● What you should do:
Only the lines of the data below from the one with "simp [State.byteAt, hm, hi, ho]" through the one with "s.withholdOutput.byteAt x = s.byteAt" are wanted. Repeat them exactly.

● Data listing:
-- ==== Sys2Proof/Laws/Memory.lean ====
section
/-! SUPPORT. The laws of the buffers' cells: reads after writes, the canonical form, and what a state's byte is after each
operation that changes the cells. -/

namespace Sys2Proof.Machine

/-! ### One cell -/

theorem lookup_put_same (m : Memory) (a : Nat) (v : Byte) : (m.put a v).lookup a = some v := by
  induction m with
  | nil => simp [Memory.put, Memory.lookup]
  | cons c m ih =>
    obtain ⟨b, w⟩ := c
    simp only [Memory.put]
    split
    · simp [Memory.lookup]
    · split
      · simp [Memory.lookup]
      · rename_i _ hne
        simp [Memory.lookup, hne, ih]

theorem lookup_put_other (m : Memory) {a x : Nat} (v : Byte) (h : x ≠ a) : (m.put a v).lookup x = m.lookup x := by
  induction m with
  | nil => simp [Memory.put, Memory.lookup, h]
  | cons c m ih =>
    obtain ⟨b, w⟩ := c
    simp only [Memory.put]
    split
    · simp [Memory.lookup, h]
    · split
      · rename_i _ hab
        simp [Memory.lookup, h, ← hab]
      · simp [Memory.lookup, ih]

/-- What a cell holds after a run of bytes is written from `a` on. -/
theorem lookup_putBytes (l : List Byte) : ∀ (m : Memory) (a x : Nat),
    (m.putBytes a l).lookup x = if a ≤ x ∧ x < a + l.length then l[x - a]? else m.lookup x := by
  induction l with
  | nil =>
    intro m a x
    have : ¬ (a ≤ x ∧ x < a + ([] : List Byte).length) := by simp
    rw [if_neg this]; rfl
  | cons v l ih =>
    intro m a x
    simp only [Memory.putBytes, ih, List.length_cons]
    by_cases hx : x = a
    · subst hx
      rw [if_neg (by omega), if_pos (by omega), lookup_put_same]; simp
    · rw [lookup_put_other m v hx]
      by_cases hin : a + 1 ≤ x ∧ x < a + 1 + l.length
      · rw [if_pos hin, if_pos (by omega), show x - a = (x - (a + 1)) + 1 by omega, List.getElem?_cons_succ]
      · rw [if_neg hin, if_neg (by omega)]

theorem lookup_forget (m : Memory) (lo hi x : Nat) :
    (m.forget lo hi).lookup x = if lo ≤ x ∧ x < hi then none else m.lookup x := by
  induction m with
  | nil => simp [Memory.forget, Memory.lookup]
  | cons c m ih =>
    obtain ⟨b, w⟩ := c
    have ih' : Memory.lookup (m.filter fun c => !(decide (lo ≤ c.1) && decide (c.1 < hi))) x = _ := ih
    by_cases hb : lo ≤ b ∧ b < hi
    · have : (Memory.forget ((b, w) :: m) lo hi) = m.filter fun c => !(decide (lo ≤ c.1) && decide (c.1 < hi)) := by
        simp [Memory.forget, hb]
      rw [this, ih']
      by_cases hx : lo ≤ x ∧ x < hi
      · simp [hx]
      · have : x ≠ b := by rintro rfl; exact hx hb
        rw [if_neg hx, if_neg hx]; simp [Memory.lookup, this]
    · have : (Memory.forget ((b, w) :: m) lo hi)
          = (b, w) :: m.filter fun c => !(decide (lo ≤ c.1) && decide (c.1 < hi)) := by
        rw [Memory.forget, List.filter_cons_of_pos]
        simp only [Bool.not_eq_true', Bool.and_eq_false_iff, decide_eq_false_iff_not]
        omega
      rw [this]
      simp only [Memory.lookup]
      split
      · rename_i hxb; subst hxb; rw [if_neg hb]
      · exact ih'

/-! ### The canonical form -/

theorem mem_put {m : Memory} {a : Nat} {v : Byte} {c : Host.Cell} (h : c ∈ m.put a v) : c = (a, v) ∨ c ∈ m := by
  induction m with
  | nil => simpa [Memory.put] using h
  | cons d m ih =>
    obtain ⟨b, w⟩ := d
    simp only [Memory.put] at h
    split at h
    · simpa using h
    · split at h
      · rcases List.mem_cons.1 h with h | h
        · exact .inl h
        · exact .inr (List.mem_cons_of_mem _ h)
      · rcases List.mem_cons.1 h with h | h
        · exact .inr (h ▸ List.mem_cons_self)
        · exact (ih h).imp id (List.mem_cons_of_mem _)

theorem wf_put {m : Memory} {a : Nat} (v : Byte) (hm : m.wf) (ha : 0x100 ≤ a ∧ a < 0x300) : (m.put a v).wf := by
  refine ⟨?_, fun c hc => ?_⟩
  · have hp := hm.1
    clear hm
    induction m with
    | nil => simp [Memory.put]
    | cons d m ih =>
      obtain ⟨b, w⟩ := d
      have hp' := List.pairwise_cons.1 hp
      simp only [Memory.put]
      split
      · rename_i hab
        refine List.pairwise_cons.2 ⟨fun c hc => ?_, hp⟩
        rcases List.mem_cons.1 hc with rfl | hc
        · exact hab
        · exact hab.trans (hp'.1 c hc)
      · split
        · rename_i _ hab
          subst hab
          exact List.pairwise_cons.2 ⟨hp'.1, hp'.2⟩
        · refine List.pairwise_cons.2 ⟨fun c hc => ?_, ih hp'.2⟩
          rcases mem_put hc with rfl | hc
          · show b < a; omega
          · exact hp'.1 c hc
  · rcases mem_put hc with rfl | hc
    · exact ha
    · exact hm.2 c hc

theorem wf_putBytes (l : List Byte) : ∀ {m : Memory} {a : Nat}, m.wf → 0x100 ≤ a → a + l.length ≤ 0x300 →
    (m.putBytes a l).wf := by
  induction l with
  | nil => intro m a hm _ _; exact hm
  | cons v l ih =>
    intro m a hm ha hl
    simp only [List.length_cons] at hl
    exact ih (wf_put v hm ⟨ha, by omega⟩) (by omega) (by omega)

theorem wf_forget {m : Memory} (lo hi : Nat) (hm : m.wf) : (m.forget lo hi).wf :=
  ⟨hm.1.filter _, fun c hc => hm.2 c (List.mem_of_mem_filter hc)⟩

theorem wf_reset : State.reset.mem.wf := by decide

/-- In canonical form, memories that hold the same known bytes are the same list. -/
theorem wf_ext : ∀ {m m' : Memory}, m.wf → m'.wf → (∀ x, m.lookup x = m'.lookup x) → m = m' := by
  have head_none : ∀ {m : Memory} {x : Nat}, (∀ c ∈ m, x < c.1) → m.lookup x = none := by
    intro m x h
    induction m with
    | nil => rfl
    | cons c m ih =>
      have hc := h c List.mem_cons_self
      have : x ≠ c.1 := by omega
      simp [Memory.lookup, this, ih fun d hd => h d (List.mem_cons_of_mem _ hd)]
  intro m
  induction m with
  | nil =>
    intro m' _ _ h
    cases m' with
    | nil => rfl
    | cons c m' => simpa [Memory.lookup] using h c.1
  | cons c m ih =>
    intro m' hm hm' h
    cases m' with
    | nil => simpa [Memory.lookup] using h c.1
    | cons d m' =>
      obtain ⟨a, v⟩ := c
      obtain ⟨b, w⟩ := d
      have hp := List.pairwise_cons.1 hm.1
      have hp' := List.pairwise_cons.1 hm'.1
      have hab : a = b := by
        rcases Nat.lt_trichotomy a b with hlt | heq | hgt
        · have h1 := h a
          rw [show Memory.lookup ((b, w) :: m') a = none from head_none fun c hc => by
            rcases List.mem_cons.1 hc with rfl | hc
            · exact hlt
            · exact hlt.trans (hp'.1 c hc)] at h1
          simp [Memory.lookup] at h1
        · exact heq
        · have h1 := h b
          rw [show Memory.lookup ((a, v) :: m) b = none from head_none fun c hc => by
            rcases List.mem_cons.1 hc with rfl | hc
            · exact hgt
            · exact hgt.trans (hp.1 c hc)] at h1
          simp [Memory.lookup] at h1
      subst hab
      have hvw : v = w := by simpa [Memory.lookup] using h a
      subst hvw
      rw [ih ⟨hp.2, fun c hc => hm.2 c (List.mem_cons_of_mem _ hc)⟩
        ⟨hp'.2, fun c hc => hm'.2 c (List.mem_cons_of_mem _ hc)⟩]
      intro x
      by_cases hx : x = a
      · subst hx
        rw [head_none hp.1, head_none hp'.1]
      · simpa [Memory.lookup, hx] using h x

/-! ### A state's byte -/

/-- Two states with the same cells and fills have the same bytes. -/
theorem byteAt_congr {s t : State} (hm : t.mem = s.mem) (hi : t.inFill = s.inFill) (ho : t.outFill = s.outFill)
    (x : Nat) : t.byteAt x = s.byteAt x := by
  simp [State.byteAt, hm, hi, ho]

theorem storeWord_byteAt_other (s : State) (a : Nat) (v : Word) {x : Nat} (h : x < a ∨ a + 4 ≤ x) :
    (s.storeWord a v).byteAt x = s.byteAt x := by
  simp only [State.byteAt, storeWord_mem, storeWord_inFill, storeWord_outFill, lookup_putBytes]
  rw [if_neg (by simp only [List.length_cons, List.length_nil]; omega)]

theorem storeWord_byteAt_lane (s : State) (a : Nat) (v : Word) (i : Nat) (h : i < 4) :
    (s.storeWord a v).byteAt (a + i) = laneByte v i := by
  simp only [State.byteAt, storeWord_mem, lookup_putBytes]
  rw [if_pos (by simp only [List.length_cons, List.length_nil]; omega), Nat.add_sub_cancel_left]
  match i, h with
  | 0, _ => rfl
  | 1, _ => rfl
  | 2, _ => rfl
  | 3, _ => rfl

theorem deliverOutput_byteAt_other (s : State) (l : List Byte) (kv : Bool) {x : Nat} (hl : l.length ≤ 0x100)
    (h : x < 0x200 ∨ 0x300 ≤ x) : (s.deliverOutput l kv).byteAt x = s.byteAt x := by
  simp only [State.byteAt, deliverOutput_mem, deliverOutput_inFill, lookup_putBytes, lookup_forget]
  rw [if_neg (by omega), if_neg (by omega), if_neg (by omega), if_neg (by omega)]

theorem deliverOutput_outByte (s : State) (l : List Byte) (kv : Bool) (i : Nat) (h : i < l.length) :
    (s.deliverOutput l kv).outByte i = l[i] := by
  simp only [State.outByte, State.byteAt, deliverOutput_mem, lookup_putBytes]
  rw [if_pos (by omega), Nat.add_sub_cancel_left, List.getElem?_eq_getElem h]

theorem withholdOutput_byteAt_other (s : State) {x : Nat} (h : x < 0x200 ∨ 0x300 ≤ x) :
    s.withholdOutput.byteAt x = s.byteAt x := by
  simp only [State.byteAt, withholdOutput_mem, withholdOutput_inFill, lookup_forget]
  rw [if_neg (by omega), if_neg (by omega), if_neg (by omega)]

end Sys2Proof.Machine
end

● Answer space:
  simp [State.byteAt, hm, hi, ho]

theorem storeWord_byteAt_other (s : State) (a : Nat) (v : Word) {x : Nat} (h : x < a ∨ a + 4 ≤ x) :
    (s.storeWord a v).byteAt x = s.byteAt x := by
  simp only [State.byteAt, storeWord_mem, storeWord_inFill, storeWord_outFill, lookup_putBytes]
  rw [if_neg (by simp only [List.length_cons, List.length_nil]; omega)]

theorem storeWord_byteAt_lane (s : State) (a : Nat) (v : Word) (i : Nat) (h : i < 4) :
    (s.storeWord a v).byteAt (a + i) = laneByte v i := by
  simp only [State.byteAt, storeWord_mem, lookup_putBytes]
  rw [if_pos (by simp only [List.length_cons, List.length_nil]; omega), Nat.add_sub_cancel_left]
  match i, h with
  | 0, _ => rfl
  | 1, _ => rfl
  | 2, _ => rfl
  | 3, _ => rfl

theorem deliverOutput_byteAt_other (s : State) (l : List Byte) (kv : Bool) {x : Nat} (hl : l.length ≤ 0x100)
    (h : x < 0x200 ∨ 0x300 ≤ x) : (s.deliverOutput l kv).byteAt x = s.byteAt x := by
  simp only [State.byteAt, deliverOutput_mem, deliverOutput_inFill, lookup_putBytes, lookup_forget]
  rw [if_neg (by omega), if_neg (by omega), if_neg (by omega), if_neg (by omega)]

theorem deliverOutput_outByte (s : State) (l : List Byte) (kv : Bool) (i : Nat) (h : i < l.length) :
    (s.deliverOutput l kv).outByte i = l[i] := by
  simp only [State.outByte, State.byteAt, deliverOutput_mem, lookup_putBytes]
  rw [if_pos (by omega), Nat.add_sub_cancel_left, List.getElem?_eq_getElem h]

theorem withholdOutput_byteAt_other (s : State) {x : Nat} (h : x < 0x200 ∨ 0x300 ≤ x) :
    s.withholdOutput.byteAt x = s.byteAt x := by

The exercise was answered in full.